La France, la Pologne et le parapluie nucléaire : faut-il vraiment mourir pour Dantzig ? (P Tran Huu)

Le traité de Nancy ouvre-t-il une brèche dans la doctrine traditionnelle de dissuasion ?
La France, la Pologne et le parapluie nucléaire : faut-il vraiment mourir pour Dantzig ? (P Tran Huu)
Source : Elysée

« L’arme nucléaire n’est pas faite pour être utilisée. Elle est faite pour que personne n’ose l’utiliser. » — Général André Beaufre
« Défendez-les – pour vous-mêmes et pour les autres. » — Jean-Paul II, Westerplatte, 1987 

Le traité de Nancy : le retour du spectre de Dantzig

Le 9 mai 2025, à Nancy, Emmanuel Macron et Donald Tusk ont signé un traité scellant une solidarité stratégique franco-polonaise. Derrière les formules feutrées, c’est bien une extension implicite du parapluie nucléaire français qui s’esquisse.Une question lancinante refait surface : faut-il mourir pour Dantzig ?

Pour comprendre, il faut revenir aux fondations : la dissuasion nucléaire française et son ambiguïté stratégique soigneusement entretenue.

 Gallois, De Gaulle, Beaufre : les trois piliers de la dissuasion française

Avant de plonger dans les subtilités de l’ambiguïté beaufrienne, il convient de rappeler le rôle de Pierre Marie Gallois, souvent qualifié de « père de la dissuasion nucléaire française ».

Officier de l’armée de l’air, conseiller technique, théoricien des « armes nouvelles », Gallois fut l’un des premiers à poser les bases doctrinales de la force de frappe, convaincu que seule une dissuasion nucléaire autonome garantirait l’indépendance stratégique de la France.« Ce qui compte dans la dissuasion, ce n'est pas la quantité d'armes, mais la certitude pour l'adversaire qu'il n'y échappera pas. » (Général Pierre Marie Gallois) . Gallois pensait en termes de suffisance, De Gaulle en fit une question de souveraineté et Beaufre en tira une stratégie d’ambiguïté délibérée.

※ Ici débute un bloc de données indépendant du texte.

-- ==== Sys2Proof/Machine/Integer.lean ====
section
/-! DEFINITION. The integer, address, predicate-logic and long-immediate instructions (R191-R208), each active thread
writing its own destination. -/

namespace Sys2Proof.Machine

/-- The answer of a meaning. -/
abbrev Out := Host.Outcome State Fault Refusal

/-- `OP d, a, b` of the integer group with an element function (R191). -/
def intForm3 (i : Instr) (f : Int3) (g : IntMod → Word → Word → Word) (s : State) : Out :=
  .next (perThread i f.d (fun s e th => g f.m (intSrc s e th f.m.w f.a) (intSrc s e th f.m.w f.b)) s)

/-- `OP d, a, b, c` of the integer group. -/
def intForm4 (i : Instr) (f : Int4) (g : IntMod → Word → Word → Word → Word) (s : State) : Out :=
  .next (perThread i f.d (fun s e th => g f.m (intSrc s e th f.m.w f.a) (intSrc s e th f.m.w f.b)
    (intSrc s e th f.m.w f.c)) s)

/-- `OP d, a` of the integer group. -/
def intForm2 (i : Instr) (f : Int2) (g : IntMod → Word → Word) (s : State) : Out :=
  .next (perThread i f.d (fun s e th => g f.m (intSrc s e th f.m.w f.a)) s)

/-- The modifier of an immediate form (R176, R197). -/
def immMod (f : IntI) : IntMod := ⟨if f.w32 then .w32 else .w64, f.sg, f.sat⟩

/-- `OP d, a, #imm` (R197): the extended immediate is an operand like b, read in the element's signedness (log 89). -/
def intFormI (i : Instr) (f : IntI) (g : IntMod → Word → Word → Word) (s : State) : Out :=
  .next (perThread i f.d (fun s e th => g (immMod f) (intSrc s e th (immMod f).w f.a) (f.imm.signExtend 64)) s)

/-! ### Arithmetic (R193-R195) -/

/-- ADDMIN and ADDMAX: the sum in the element width, then the choice (R193). -/
def addThen (sel : Int → Int → Int) (m : IntMod) (a b c : Word) : Word :=
  let n := wBits m.w
  mapElems { m with sat := false } (fun e =>
    sel (readInt n m.sg (narrow n m.sg m.sat (readInt n m.sg (elem a n e) + readInt n m.sg (elem b n e))))
      (readInt n m.sg (elem c n e)))

/-- MADW: products of narrow elements added to wide ones (R195). -/
def madw (m : IntMod) (a b c : Word) : Word :=
  let n := wBits m.w
  let k := if m.w == .w32 then 1 else 64 / (2 * n)
  pack (2 * n) ((List.range k).map (fun e => narrow (2 * n) m.sg m.sat
    (readInt n m.sg (elem a n e) * readInt n m.sg (elem b n e) + readInt (2 * n) m.sg (elem c (2 * n) e))))

/-- The sources of MADW: a constant c has the result's layout (R171, R195). -/
def madwWide : IntW → IntW
  | .w32 => .w64 | .w16x4 => .w32x2 | _ => .w16x4

/-- ADD (R193). -/
def execAdd (f : Int3) (s : State) : Out := intForm3 (.add f) f (fun m => int2 m (fun a b => a + b)) s

/-- ADDI (R197). -/
def execAddi (f : IntI) (s : State) : Out := intFormI (.addi f) f (fun m => int2 m (fun a b => a + b)) s

/-- SUB (R193). -/
def execSub (f : Int3) (s : State) : Out := intForm3 (.sub f) f (fun m => int2 m (fun a b => a - b)) s

/-- A form of ADDC or SUBB: the carry is read and written through predicate c, whose write wins over d's (R194). -/
def carryForm (i : Instr) (f : Int4) (ci : Bool) (g : Nat → Nat → Nat → Nat → Nat × Bool) (s : State) : Out :=
  .next (issue i (simple i (fun s e th =>
    let n := wBits f.m.w
    let k := if ci && e.read s th f.c != 0 then 1 else 0
    let r := g n (elem (intSrc s e th f.m.w f.a) n 0) (elem (intSrc s e th f.m.w f.b) n 0) k
    (((th.setD f.d (assemble f.m.w f.m.sg [r.1])).cleared f.d).setD f.c (boolWord r.2)).cleared f.c)) s)

/-- ADDC (R194). -/
def execAddc (f : Int4) (ci : Bool) (s : State) : Out := carryForm (.addc f ci) f ci addCarry s

/-- SUBB (R194). -/
def execSubb (f : Int4) (ci : Bool) (s : State) : Out := carryForm (.subb f ci) f ci subBorrow s

/-- MUL (R193). -/
def execMul (f : Int3) (s : State) : Out := intForm3 (.mul f) f (fun m => int2 m (fun a b => a * b)) s

/-- MULH (R193). -/
def execMulh (f : Int3) (s : State) : Out := intForm3 (.mulh f) f (fun m => int2 m (fun a b => a * b / 2 ^ wBits m.w)) s

/-- MAD (R193). -/
def execMad (f : Int4) (s : State) : Out := intForm4 (.mad f) f (fun m => int3 m (fun a b c => a * b + c)) s

/-- MADW (R195). -/
def execMadw (f : Int4) (s : State) : Out :=
  .next (perThread (.madw f) f.d (fun s e th => madw f.m (intSrc s e th f.m.w f.a) (intSrc s e th f.m.w f.b)
    (intSrc s e th (madwWide f.m.w) f.c)) s)

/-- DIV (R75, R193). -/
def execDiv (f : Int3) (s : State) : Out := intForm3 (.div f) f (fun m => int2 m (quot (wBits m.w))) s

/-- REM (R75, R193). -/
def execRem (f : Int3) (s : State) : Out := intForm3 (.rem f) f (fun m => int2 m rema) s

/-- ABS: a is read as signed whatever `sg` (R193). -/
def execAbs (f : Int2) (s : State) : Out := intForm2 (.abs f) f (fun m a => mapElems m (fun e => |readInt (wBits m.w) true (elem a (wBits m.w) e)|)) s

/-- MIN (R193). -/
def execMin (f : Int3) (s : State) : Out := intForm3 (.min f) f (fun m => int2 m min) s

/-- MAX (R193). -/
def execMax (f : Int3) (s : State) : Out := intForm3 (.max f) f (fun m => int2 m max) s

/-- CLAMP (R193). -/
def execClamp (f : Int4) (s : State) : Out := intForm4 (.clamp f) f (fun m => int3 m (fun a b c => min (max a b) c)) s

/-- ADDMIN (R193). -/
def execAddmin (f : Int4) (s : State) : Out := intForm4 (.addmin f) f (addThen min) s

/-- ADDMAX (R193). -/
def execAddmax (f : Int4) (s : State) : Out := intForm4 (.addmax f) f (addThen max) s

/-! ### Logic, shifts and bits (R196-R201) -/

/-- AND (R196). -/
def execAnd (f : Int3) (s : State) : Out := intForm3 (.and f) f (fun m => int2 m (bitsOf (wBits m.w) (fun x y => x &&& y))) s

/-- OR (R196). -/
def execOr (f : Int3) (s : State) : Out := intForm3 (.or f) f (fun m => int2 m (bitsOf (wBits m.w) (fun x y => x ||| y))) s

/-- XOR (R196). -/
def execXor (f : Int3) (s : State) : Out := intForm3 (.xor f) f (fun m => int2 m (bitsOf (wBits m.w) (fun x y => x ^^^ y))) s

/-- The complement of an `n`-bit value. -/
def notN (n a : Nat) : Nat := 2 ^ n - 1 - a

/-- ANDN (R196). -/
def execAndn (f : Int3) (s : State) : Out := intForm3 (.andn f) f (fun m => int2 m (bitsOf (wBits m.w) (fun x y => x &&& notN (wBits m.w) y))) s

/-- ORN (R196). -/
def execOrn (f : Int3) (s : State) : Out := intForm3 (.orn f) f (fun m => int2 m (bitsOf (wBits m.w) (fun x y => x ||| notN (wBits m.w) y))) s

/-- ANDI (R197). -/
def execAndi (f : IntI) (s : State) : Out := intFormI (.andi f) f (fun m => int2 m (bitsOf (wBits m.w) (fun x y => x &&& y))) s

/-- ORI (R197). -/
def execOri (f : IntI) (s : State) : Out := intFormI (.ori f) f (fun m => int2 m (bitsOf (wBits m.w) (fun x y => x ||| y))) s

/-- XORI (R197). -/
def execXori (f : IntI) (s : State) : Out := intFormI (.xori f) f (fun m => int2 m (bitsOf (wBits m.w) (fun x y => x ^^^ y))) s

/-- SHL (R74, R196). -/
def execShl (f : Int3) (s : State) : Out := intForm3 (.shl f) f (fun m => shiftOp m shlN) s

/-- SHR (R74, R196). -/
def execShr (f : Int3) (s : State) : Out := intForm3 (.shr f) f (fun m => shiftOp m shrN) s

/-- SAR (R74, R196). -/
def execSar (f : Int3) (s : State) : Out := intForm3 (.sar f) f (fun m => shiftOp m sarN) s

/-- ROL (R74, R196). -/
def execRol (f : Int3) (s : State) : Out := intForm3 (.rol f) f (fun m => shiftOp m rolN) s

/-- SHLI: the amount is imm[7:0] (R168, R197). -/
def execShli (f : IntI) (s : State) : Out := intFormI (.shli f) f (fun m => shiftOp m shlN) s

/-- SHRI: the amount is imm[7:0] (R168, R197). -/
def execShri (f : IntI) (s : State) : Out := intFormI (.shri f) f (fun m => shiftOp m shrN) s

/-- SARI: the amount is imm[7:0] (R168, R197). -/
def execSari (f : IntI) (s : State) : Out := intFormI (.sari f) f (fun m => shiftOp m sarN) s

/-- BFX (R198). -/
def execBfx (f : Int3) (s : State) : Out :=
  .next (perThread (.bfx f) f.d (fun s e th => assemble f.m.w f.m.sg
    [bfxN (wBits f.m.w) f.m.sg (elem (e.read s th f.a) (wBits f.m.w) 0) (e.read s th f.b)]) s)

/-- BFI (R198). -/
def execBfi (f : Int4) (s : State) : Out :=
  .next (perThread (.bfi f) f.d (fun s e th => assemble f.m.w f.m.sg
    [bfiN (wBits f.m.w) (elem (e.read s th f.a) (wBits f.m.w) 0) (elem (e.read s th f.b) (wBits f.m.w) 0)
      (e.read s th f.c)]) s)

/-- POPC (R199). -/
def execPopc (f : Int2) (s : State) : Out := intForm2 (.popc f) f (fun m => bitOp m popN) s

/-- CLZ (R199). -/
def execClz (f : Int2) (s : State) : Out := intForm2 (.clz f) f (fun m => bitOp m clzN) s

/-- CTZ (R199). -/
def execCtz (f : Int2) (s : State) : Out := intForm2 (.ctz f) f (fun m => bitOp m ctzN) s

/-- BREV (R199). -/
def execBrev (f : Int2) (s : State) : Out := intForm2 (.brev f) f (fun m => bitOp m brevN) s

/-- BPERM (R200). -/
def execBperm (f : Plain4) (s : State) : Out :=
  .next (perThread (.bperm f) f.d (fun s e th => bpermW (e.read s th f.a) (e.read s th f.b) (e.read s th f.c)) s)

/-- SEL (R201). -/
def execSel (f : Plain4) (s : State) : Out :=
  .next (perThread (.sel f) f.d (fun s e th => if e.read s th f.c != 0 then e.read s th f.a else e.read s th f.b) s)

/-! ### Comparison and addresses (R202-R204) -/

/-- CMP (R202). -/
def execCmp (f : Int4x) (s : State) : Out :=
  .next (perThread (.cmp f) f.d (fun s e th => cmpResult f.d f.w f.sg (e.read s th f.c != 0)
    (cmpElems f.w f.sg f.x (intSrc s e th f.w f.a) (intSrc s e th f.w f.b))) s)

/-- CMPI (R203). -/
def execCmpi (f : CmpI) (s : State) : Out :=
  .next (perThread (.cmpi f) f.d (fun s e th => cmpResult f.d .w64 false true
    [cmpiCond f.cc (e.read s th f.a) (f.imm.signExtend 64)]) s)

/-- LEA (R204). -/
def execLea (f : Int4x) (s : State) : Out :=
  .next (perThread (.lea f) f.d (fun s e th => assemble f.w f.sg
    [wrap (wBits f.w) ((elem (e.read s th f.a) (wBits f.w) 0 : Int)
      + shlN (wBits f.w) (elem (e.read s th f.b) (wBits f.w) 0) f.x.toNat + elem (e.read s th f.c) (wBits f.w) 0)]) s)

/-! ### Long immediates and predicate logic (R206-R208) -/

/-- MOVL (R206). -/
def movlW (sel : BitVec 2) (imm : BitVec 32) (d : Word) : Word :=
  if sel = 0 then imm.setWidth 64
  else if sel = 1 then imm.signExtend 64
  else if sel = 2 then imm ++ d.extractLsb' 0 32
  else imm ++ (0 : BitVec 32)

/-- MOVL (R206). -/
def execMovl (f : LongI) (s : State) : Out :=
  .next (perThread (.movl f) f.d (fun s e th => movlW f.sel f.imm (e.read s th f.d)) s)

/-- ADDL (R206). -/
def execAddl (f : LongI) (s : State) : Out :=
  .next (perThread (.addl f) f.d (fun s e th => e.read s th f.d
    + (if f.sel = 0 then f.imm.signExtend 64 else f.imm ++ (0 : BitVec 32))) s)

/-- PLOG (R207). -/
def execPlog (f : PredF) (s : State) : Out :=
  .next (perThread (.plog f) f.d (fun s e th =>
    boolWord (f.x.getLsbD (2 * (e.read s th f.a).toNat + (e.read s th f.b).toNat))) s)

/-- PSET (R208). -/
def execPset (f : PredF) (s : State) : Out :=
  .next (perThread (.pset f) f.d (fun s e th =>
    boolWord ((e.read s th f.a).getLsbD ((e.read s th f.b).toNat % 64) != f.x.getLsbD 0)) s)

end Sys2Proof.Machine
end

Ce triangle doctrinal — Gallois le technicien, De Gaulle le politique, Beaufre le stratège — a façonné l’ADN de la dissuasion française. 

Beaufre, De Gaulle et la sanctuarisation de l’ambiguïté

De Gaulle posait le principe : « La dissuasion, c’est d’abord une souveraineté nationale absolue. »André Beaufre en fit une théorie raffinée : « La dissuasion, c’est faire savoir que vous pouvez faire, tout en laissant croire que vous pourriez faire. »L’ambiguïté n’était pas une faiblesse, mais l’essence même de la crédibilité stratégique française : ne jamais préciser les lignes rouges, pour maintenir l’adversaire dans le doute absolu. 

La lignée gaullo-beaufrienne (1958-2007)

  • De Gaulle (1958-1969) : autonomie nucléaire, refus de l’OTAN intégré.
  • Pompidou (1969-1974) : fidèle à la doctrine, prolonge le flou stratégique.
  • Giscard (1974-1981) : modernise l’arsenal, laisse intacte l’ambiguïté doctrinale.
  • Mitterrand (1981-1995) : maître dans l’art de dire peu et d’impliquer beaucoup.
  • Chirac (1995-2007) : évoque « les centres de pouvoir » adverses sans jamais nommer ni pays ni seuils précis.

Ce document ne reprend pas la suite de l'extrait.